---------- SOURCE MATERIAL ----------

/-- SuppliesAndPinReset: each clause, with the pulses at their limits. -/
theorem wit_SuppliesAndPinReset : ck.sys.resetN = true ∧ (ck.modSys fun y => { y with resetN := false }).sys.resetN = false ∧ 19 < 20 ∧ (20 ≤ 20 ∧ 20 ≤ 1000) ∧
    (20 ≤ 1000 ∧ 1000 ≤ 1000) ∧ 1000 < 1001 ∧ ck.bus.inflight = [] ∧ ck.lcs.running = none ∧
    (ck.modSys fun y => { y with phase := .held }).sys.phase = .held ∧ ck.sys.phase ≠ .held ∧ Powered ck := by decide

/-- PllEvents: each clause. -/
theorem wit_PllEvents : Powered ck ∧ (ck.modSys fun y => { y with phase := .waitLock }).sys.phase = .waitLock ∧ ck.sys.phase ≠ .waitLock ∧
    ck.sys.phase ≠ .held ∧ (ck.modSys fun y => { y with phase := .held }).sys.phase = .held ∧
    (ck.modSys fun y => { y with ethFirst := false, hlFirst := false }).sys.ethFirst = false ∧
    ck.sys.ethFirst = true ∧ (ck.modSys fun y => { y with ethFirst := false, hlFirst := false }).sys.hlFirst = false ∧
    ck.sys.sysLock = true ∧ ck.sys.ethLock = true ∧ ck.sys.hlLock = true ∧
    bit (ck.modSys fun y => { y with fcgLock := 8 }).sys.fcgLock 3 = true ∧
    (ck.modSys fun y => { y with ethLock := false }).sys.ethLock = false ∧ ck.sys.hlFirst = true ∧
    (ck.modSys fun y => { y with hlLock := false }).sys.hlLock = false := by decide

/-- Slot 0 with one frame. -/
def slotWith (f : CfgFrame) : State := (ck.modSys fun y => { y with phase := .transfer [0] }).modCfg fun c =>
  { c with slots := upd c.slots 0 fun v => { v with st := .valid, frames := [f] } }

/-- BootAndSoftReset: each clause; a slot without frames passes, and a frame whose check word is wrong fails. -/
theorem wit_BootAndSoftReset : Clocked ck ∧ ck.sys.phase ≠ .bootSelect ∧
    (ck.modSys fun y => { y with phase := .bootSelect }).sys.phase = .bootSelect ∧ scrapped ck = false ∧
    scrapped (ck.modLcs fun l => { l with latched := 5 }) = true ∧
    (ck.modSys fun y => { y with phase := .transfer [2, 1] }).sys.phase = .transfer (2 :: [1]) ∧
    (ck.modSys fun y => { y with phase := .transfer [0] }).sys.phase = .transfer (0 :: []) ∧
    (getNv ck 2).frames.all frameOk = true ∧ (getNv (slotWith ⟨0, [1]⟩) 0).frames.all frameOk = false ∧
    ck.bus.inflight = [] ∧ ck.sys.softReq = none ∧ (ck.modSys fun y => { y with softReq := some .mp }).sys.softReq.isSome = true ∧
    ck.sys.reconfReq = false ∧ released State.reset = false ∧ released ck = true ∧
    (ck.modSys fun y => { y with reconfReq := true }).sys.reconfReq = true ∧ bootedSlot (ck.modCfg fun c => { c with booted := 1 }) = some 1 := by
  decide +kernel

/-- Every entry of the access table disabled. -/
def shut : State := ck.modAcc fun a => { a with group := { a.group with active := Vector.replicate 64 ⟨0, 0, 0⟩ } }

/-- PortTransactions: cycles at the limits of each case, and each kind of window write. -/
theorem wit_PortTransactions : ck.undef = none ∧ held ck = false ∧ held (ck.modSys fun y => { y with phase := .held }) = true ∧
    (0 < 1 ∧ 1 < 8) ∧ (0 < 7 ∧ 7 < 8) ∧ (8 ≤ 8 ∧ 8 < 48) ∧ (8 ≤ 47 ∧ 47 < 48) ∧
    48 ≤ 48 ∧ listedOpcode 0x55 = false ∧ (0x08 : Byte) ≠ 0x09 ∧
    checkAccess ck .mp true (wordAddr 0x20800) ≠ none ∧
    checkAccess ck .mp true (wordAddr 0x4000_0000) = none ∧ responds ck (wordAddr 0x4000_0000) = false ∧
    checkAccess ck .mp true (wordAddr 0x4_0000) = none ∧ responds ck (wordAddr 0x4_0000) = true ∧
    blockOf (wordAddr 0x4_0000) ≠ some .bkp ∧
    checkAccess ck .mp true (wordAddr 0x28_0040) = none ∧ responds ck (wordAddr 0x28_0040) = true ∧
    blockOf (wordAddr 0x28_0040) = some .bkp ∧ ck.bus.bkpBuf.length < 8 ∧
    8 ≤ (ck.modBus fun b => { b with bkpBuf := List.replicate 8 ⟨0, .mp, 0x28_0040, 0, 0, 0⟩ }).bus.bkpBuf.length ∧
    cfgHalted (ck.modCfg fun c => { c with phase := .failed }) = true := by decide +kernel

/-- WindowBursts: one word and none, at the lengths of their bursts, the cycles at the limits, a refused and a permitted word. -/
theorem wit_WindowBursts : ck.undef = none ∧ held ck = false ∧ (8 ≤ 8 ∧ 8 < 40) ∧ (8 ≤ 39 ∧ 39 < 40) ∧
    (40 ≤ 72 ∧ [(1 : Word)].length = (72 - 40) / 32) ∧ (40 ≤ 71 ∧ ([] : List Word).length = (71 - 40) / 32) ∧
    (∀ k, k < 1 → let a := wordAddr 0x4_0000 + BitVec.ofNat 32 (4 * k)
      checkAccess ck .mp true a = none ∧ responds ck a = true ∧ blockOf a ≠ some .bkp) ∧
    (∀ k, k < 1 → checkAccess shut .mp false (wordAddr 0x4_0000 + BitVec.ofNat 32 (4 * k)) ≠ none) ∧
    (∀ k, k < 1 → let a := wordAddr 0x4_0100 + BitVec.ofNat 32 (4 * k)
      checkAccess ck .mp false a = none ∧ responds ck a = true ∧ isPairLo a = false ∧ isPairHi a = false ∧ blockOf a = some .tbe) ∧
    ck.bus.inflight = [] := by decide +kernel

/-- RegisterWritesAndCommits: each clause; the FRP is refused everywhere. -/
theorem wit_RegisterWritesAndCommits : Clocked ck ∧ checkAccess ck .frp true (wordAddr 0x4_0000) ≠ none ∧
    checkAccess ck .mp true (wordAddr 0x4_0000) = none ∧ responds ck (wordAddr 0x4000_0000) = false ∧
    responds ck (wordAddr 0x4_0000) = true ∧ blockOf (wordAddr 0x4_0000) ≠ some .bkp ∧
    (checkAccess ck .mp true (wordAddr 0x28_0040) = none ∧ responds ck (wordAddr 0x28_0040) = true ∧
      blockOf (wordAddr 0x28_0040) = some .bkp) ∧
    (ck.modBus fun b => { b with bkpBuf := [⟨0, .mp, 0x28_0040, 0, 0, 0⟩] }).bus.bkpBuf ≠ [] ∧
    (let s := (ck.modLcs fun l => { l with latched := 5 }).modEnc 0 fun e => { e with cfg := { e.cfg with shadow := 1 } }
     (scrapped s && commitEnables s (.enc 0)) = true ∧ (scrapped s && commitEnables s .acc) = false) ∧
    ck.acc.group.pending = false ∧ (ck.modAcc fun a => { a with group := a.group.request }).acc.group.pending = true := by
  decide +kernel

/-- DescriptorWindowFrame: the first and the last word of descriptor memory. -/
theorem wit_DescriptorWindowFrame : Clocked ck ∧ (Memory.wf ck.dm = true ∧ Memory.wf ck.fs = true) ∧
    blockOf (wordAddr 0x10_0000) = some .desc ∧ checkAccess ck .mp true (wordAddr 0x10_0000) = none ∧
    blockOf (wordAddr 0x1F_FFFC) = some .desc ∧ checkAccess ck .mp true (wordAddr 0x1F_FFFC) = none ∧ ck.bus.inflight = [] := by
  decide +kernel

/-- Posted writes of the MP to the time base and to descriptor memory, and one to a scratch word of the backup domain. -/
def postedState : State := ck.modBus fun b =>
  { b with inflight := [⟨0, .mp, 0x4_0000, 1, 0, 0⟩, ⟨2, .mp, 0x10_0000, 1, 0, 0⟩], bkpBuf := [⟨1, .mp, 0x28_0100, 1, 0, 0⟩] }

----------

### WHAT YOU HAVE TO DO
Using the entries above, repeat only the lines from the one containing "theorem wit_BootAndSoftReset : Clocked" through the one containing "checkAccess ck .mp true (wordAddr 0x4000_0000)", end lines included.

### RESPONSE TO THE EXERCISE
theorem wit_BootAndSoftReset : Clocked ck ∧ ck.sys.phase ≠ .bootSelect ∧
    (ck.modSys fun y => { y with phase := .bootSelect }).sys.phase = .bootSelect ∧ scrapped ck = false ∧
    scrapped (ck.modLcs fun l => { l with latched := 5 }) = true ∧
    (ck.modSys fun y => { y with phase := .transfer [2, 1] }).sys.phase = .transfer (2 :: [1]) ∧
    (ck.modSys fun y => { y with phase := .transfer [0] }).sys.phase = .transfer (0 :: []) ∧
    (getNv ck 2).frames.all frameOk = true ∧ (getNv (slotWith ⟨0, [1]⟩) 0).frames.all frameOk = false ∧
    ck.bus.inflight = [] ∧ ck.sys.softReq = none ∧ (ck.modSys fun y => { y with softReq := some .mp }).sys.softReq.isSome = true ∧
    ck.sys.reconfReq = false ∧ released State.reset = false ∧ released ck = true ∧
    (ck.modSys fun y => { y with reconfReq := true }).sys.reconfReq = true ∧ bootedSlot (ck.modCfg fun c => { c with booted := 1 }) = some 1 := by
  decide +kernel

/-- Every entry of the access table disabled. -/
def shut : State := ck.modAcc fun a => { a with group := { a.group with active := Vector.replicate 64 ⟨0, 0, 0⟩ } }

/-- PortTransactions: cycles at the limits of each case, and each kind of window write. -/
theorem wit_PortTransactions : ck.undef = none ∧ held ck = false ∧ held (ck.modSys fun y => { y with phase := .held }) = true ∧
    (0 < 1 ∧ 1 < 8) ∧ (0 < 7 ∧ 7 < 8) ∧ (8 ≤ 8 ∧ 8 < 48) ∧ (8 ≤ 47 ∧ 47 < 48) ∧
    48 ≤ 48 ∧ listedOpcode 0x55 = false ∧ (0x08 : Byte) ≠ 0x09 ∧
    checkAccess ck .mp true (wordAddr 0x20800) ≠ none ∧
    checkAccess ck .mp true (wordAddr 0x4000_0000) = none ∧ responds ck (wordAddr 0x4000_0000) = false ∧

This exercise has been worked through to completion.